C'est une question difficile. J'ai passé environ 7 années sur le terrain en tant que déléguée du CICR, d'abord au Rwanda, puis à Gaza, en Jordanie, en Algérie, en Tunisie, au Maroc et au Sahara occidental… Mon activité principale consistait à visiter les détenus pour vérifier leurs conditions de détention et leur traitement. Les circonstances de chaque mission étaient à chaque fois très différentes, mais ce qui m'a marquée, c'est la reconnaissance que m'ont témoignée les détenus et leurs familles, surtout lorsqu'ils n'avaient pas eu de nouvelles et que je pouvais les rassurer en transmettant des nouvelles familiales ou parfois de simples salutations… Ce qui était très difficile, c'était d'annoncer le décès d'un père ou d'une mère à un fils en prison… Ou bien de devoir aller voir des familles dans lesquelles les enfants n'avaient pratiquement jamais connu leur père, détenu depuis leur naissance… A Gaza par exemple, les familles de près de 900 détenus ont été privées de visites de famille depuis juin 2007, suite à la suspension de ces visites par les autorités israéliennes. Des familles entières ont ainsi été coupées d'un lien affectif, moral et physique essentiel, que les visites du CICR ou les messages que nous appelons "Messages Croix-Rouge", et qui sont de brèves nouvelles familiales, ne peuvent jamais remplacer.
Comment œuvrez-vous pour la protection des journalistes en temps de guerre?
Les journalistes sont protégés par le droit humanitaire au même titre que les civils, ils bénéficient donc d'une couverture très large dans les Conventions de Genève et leurs protocoles additionnels, même si le terme "journaliste" n'apparaît que rarement dans ces textes.

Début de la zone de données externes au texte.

-- ==== Sys2Proof/Machine/Step.lean ====
section
/-!
DEFINITION. The step: the command at the front of the queue takes its effect on the state with the queue's rest. With
nothing waiting the block idles; time passes only by the commands TICK_BOUNDARY and PTP_SECOND (notes/assumptions/2.md).
-/

namespace Sys2Proof.Machine

open Sys2Proof

/-- One step.
DESIGN CHOICE (notes/assumptions/2.md, safe). -/
def step (s : State) : Host.Outcome State Fault Refusal :=
  match s.pending with
  | [] => .next s
  | c :: rest => exec c { s with pending := rest }

/-- The state with a command put at the front of its queue. -/
def State.push (s : State) (c : Instr) : State := { s with pending := c :: s.pending }

/-- The state with the command that a table word spells at the front of its queue; unchanged where it spells none.
DESIGN CHOICE (notes/assumptions/3.md, safe). -/
def State.withFetchWord (s : State) (nbits w : Nat) : State :=
  match decodeTableWord nbits w with
  | some c => s.push c
  | none => s

end Sys2Proof.Machine
end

Nous avons essentiellement deux types d'activités, visant à la prévention et à la protection. Nous sommes d'avis que le droit protège suffisamment les journalistes mais que ce qui fait défaut, c'est l'application de ce droit, sa mise en œuvre concrète. Les Etats sont les premiers responsables de cette mise en œuvre. Ils doivent non seulement respecter ces obligations mais aussi les faire respecter. Cela veut aussi dire poursuivre les éventuels auteurs de violations et les punir. Nous nous efforçons de faire connaître le droit humanitaire aux autorités concernées et nous les aidons à l'intégrer dans leurs législations nationales. Nous encourageons la formation des forces armées et des forces de sécurité au droit international humanitaire. Mais ce n'est pas tout : nous formons également les journalistes eux-mêmes au droit international humanitaire, pour deux raisons : parce que cette connaissance leur permet de renforcer leurs compétences professionnelles, en leur permettant de mieux comprendre les situations auxquelles ils ont affaire. Il faudrait par exemple faire la différence entre un "massacre" (qui n'est d'ailleurs pas un terme juridique) et un "génocide", ou bien de savoir s'ils sont en train de couvrir une situation de conflit armé ou de troubles internes, ce qui est très différent, car le droit qui s'applique n'est pas le même, donc les obligations non plus, et les conséquences sont différentes selon qu'il s'agit de crimes, crimes de guerre ou crimes contre l'humanité… Pour bien faire la différence, il faut décrypter les événements, et c'est ce que nous voulons montrer aux journalistes en leur donnant des outils et des références.
La deuxième raison, c'est que nous voulons que les journalistes comprennent comment ils sont protégés par le droit international humanitaire et quelles sont les limites de cette protection. Lorsque des journalistes sont dans une situation dangereuse, qu'ils ont été arrêtés, blessés, kidnappés, ou qu'ils ont disparu, nous leur offrons la possibilité, ainsi qu'à leurs employeurs et à leurs familles, de nous contacter pour demander notre assistance, par exemple pour aller les visiter en prison ou obtenir des nouvelles.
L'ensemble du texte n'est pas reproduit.